TASK → Extract, unchanged, each line of the listing below from its first line through the line that contains "unfold State.takeStart", inclusive, and nothing else.

DATASET →
/-- What an engine can do with the head of its queue: start it, or nothing (R94, R95). -/
theorem State.startHead_cases (s : State) :
    s.startHead = s ∨ ∃ j rest, s.jobQueue = j :: rest ∧ s.part = .ready ∧ s.current = none ∧
      s.startHead = s.startJob j rest := by
  unfold State.startHead
  split
  · exact .inl rfl
  · next j rest h =>
    split
    · next hi =>
      obtain ⟨h1, h2⟩ := s.engineIdle_iff.mp hi
      exact .inr ⟨j, rest, h, h1, h2, rfl⟩
    · exact .inl rfl

/-- With an empty queue, or an engine that is not IDLE, there is nothing to start. -/
theorem State.startHead_of_engineLaw {s : State} (h : s.engineLaw) : s.startHead = s := by
  rcases s.startHead_cases with h' | ⟨j, rest, hq, hp, hc, _⟩
  · exact h'
  · exact absurd (h hp hc) (by simp [hq])

/-- What the lock engine can do with the starts reported: take the oldest, or nothing (R95). -/
theorem State.takeStart_cases (s : State) :
    (s.starts = [] ∧ s.takeStart = s) ∨ ∃ r rest, s.starts = r :: rest ∧
      s.takeStart = { s.updRegion r (fun g => { g with job := g.job.map JobMark.started }) with starts := rest } := by
  unfold State.takeStart
  split
  · next h => exact .inl ⟨h, rfl⟩
  · next r rest h => exact .inr ⟨r, rest, h, rfl⟩

/-- With no start reported and an engine that starts nothing, a job start does nothing. -/
theorem State.startHead_takeStart_of_nothing {s : State} (h : s.engineLaw) (hs : s.starts = []) :
    s.startHead.takeStart = s := by
  rw [State.startHead_of_engineLaw h]
  simp [State.takeStart, hs]

/-- A job queued for a defined region joins the queue, or is the one an IDLE engine with an empty queue
starts (R93 to R95, R101). -/
theorem State.queueJob_of_slot {s : State} {r : RegionIx} {g : Region} (k : JobKind) (q : Option Port)
    (h : s.slot r = some g) : s.queueJob r k q = s.withJob r g k q := by
  have hu : s.updRegion r (fun g => { g with job := some ⟨k, false, q⟩ }) =
      s.setSlot r (some { g with job := some ⟨k, false, q⟩ }) := by simp [State.updRegion, h]
  unfold State.queueJob State.withJob
  by_cases hq : s.jobQueue = []
  · by_cases hi : s.part = .ready ∧ s.current = none
    · have hf : s.engineFree := ⟨hi.1, hi.2, hq⟩
      have hs : s.enqueueJob r k q = { s.setSlot r (some { g with job := some ⟨k, false, q⟩ }) with
          jobQueue := [⟨k, r, q⟩] } := by simp [State.enqueueJob, hu, hq]
      have hslot : (s.enqueueJob r k q).slot r = some { g with job := some ⟨k, false, q⟩ } := by
        rw [hs]; exact State.slot_setSlot_self _ _ _
      have hidle : (s.enqueueJob r k q).engineIdle = true := by simp [State.engineIdle_iff, hi]
      rw [if_pos (by simp [hq]), if_pos hf]
      have : (s.enqueueJob r k q).startHead = (s.enqueueJob r k q).startJob ⟨k, r, q⟩ [] := by
        unfold State.startHead; simp [hq, hidle]
      rw [this, State.startJob_of_slot (g := { g with job := some ⟨k, false, q⟩ }) [] hslot, hs]
      simp [crcStart, hq]
    · have hf : ¬ s.engineFree := fun f => hi ⟨f.1, f.2.1⟩
      rw [if_pos (by simp [hq]), if_neg hf]
      have : (s.enqueueJob r k q).startHead = s.enqueueJob r k q := by
        rcases (s.enqueueJob r k q).startHead_cases with h' | ⟨j, rest, _, hp, hc, _⟩
        · exact h'
        · exact absurd ⟨by simpa using hp, by simpa using hc⟩ hi
      rw [this, State.enqueueJob, hu]
  · have hf : ¬ s.engineFree := fun f => hq f.2.2
    rw [if_neg (by simpa using hq), if_neg hf, State.enqueueJob, hu]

EXERCISE SOLUTION →
/-- What an engine can do with the head of its queue: start it, or nothing (R94, R95). -/
theorem State.startHead_cases (s : State) :
    s.startHead = s ∨ ∃ j rest, s.jobQueue = j :: rest ∧ s.part = .ready ∧ s.current = none ∧
      s.startHead = s.startJob j rest := by
  unfold State.startHead
  split
  · exact .inl rfl
  · next j rest h =>
    split
    · next hi =>
      obtain ⟨h1, h2⟩ := s.engineIdle_iff.mp hi
      exact .inr ⟨j, rest, h, h1, h2, rfl⟩
    · exact .inl rfl

/-- With an empty queue, or an engine that is not IDLE, there is nothing to start. -/
theorem State.startHead_of_engineLaw {s : State} (h : s.engineLaw) : s.startHead = s := by
  rcases s.startHead_cases with h' | ⟨j, rest, hq, hp, hc, _⟩
  · exact h'
  · exact absurd (h hp hc) (by simp [hq])

/-- What the lock engine can do with the starts reported: take the oldest, or nothing (R95). -/
theorem State.takeStart_cases (s : State) :
    (s.starts = [] ∧ s.takeStart = s) ∨ ∃ r rest, s.starts = r :: rest ∧
      s.takeStart = { s.updRegion r (fun g => { g with job := g.job.map JobMark.started }) with starts := rest } := by
  unfold State.takeStart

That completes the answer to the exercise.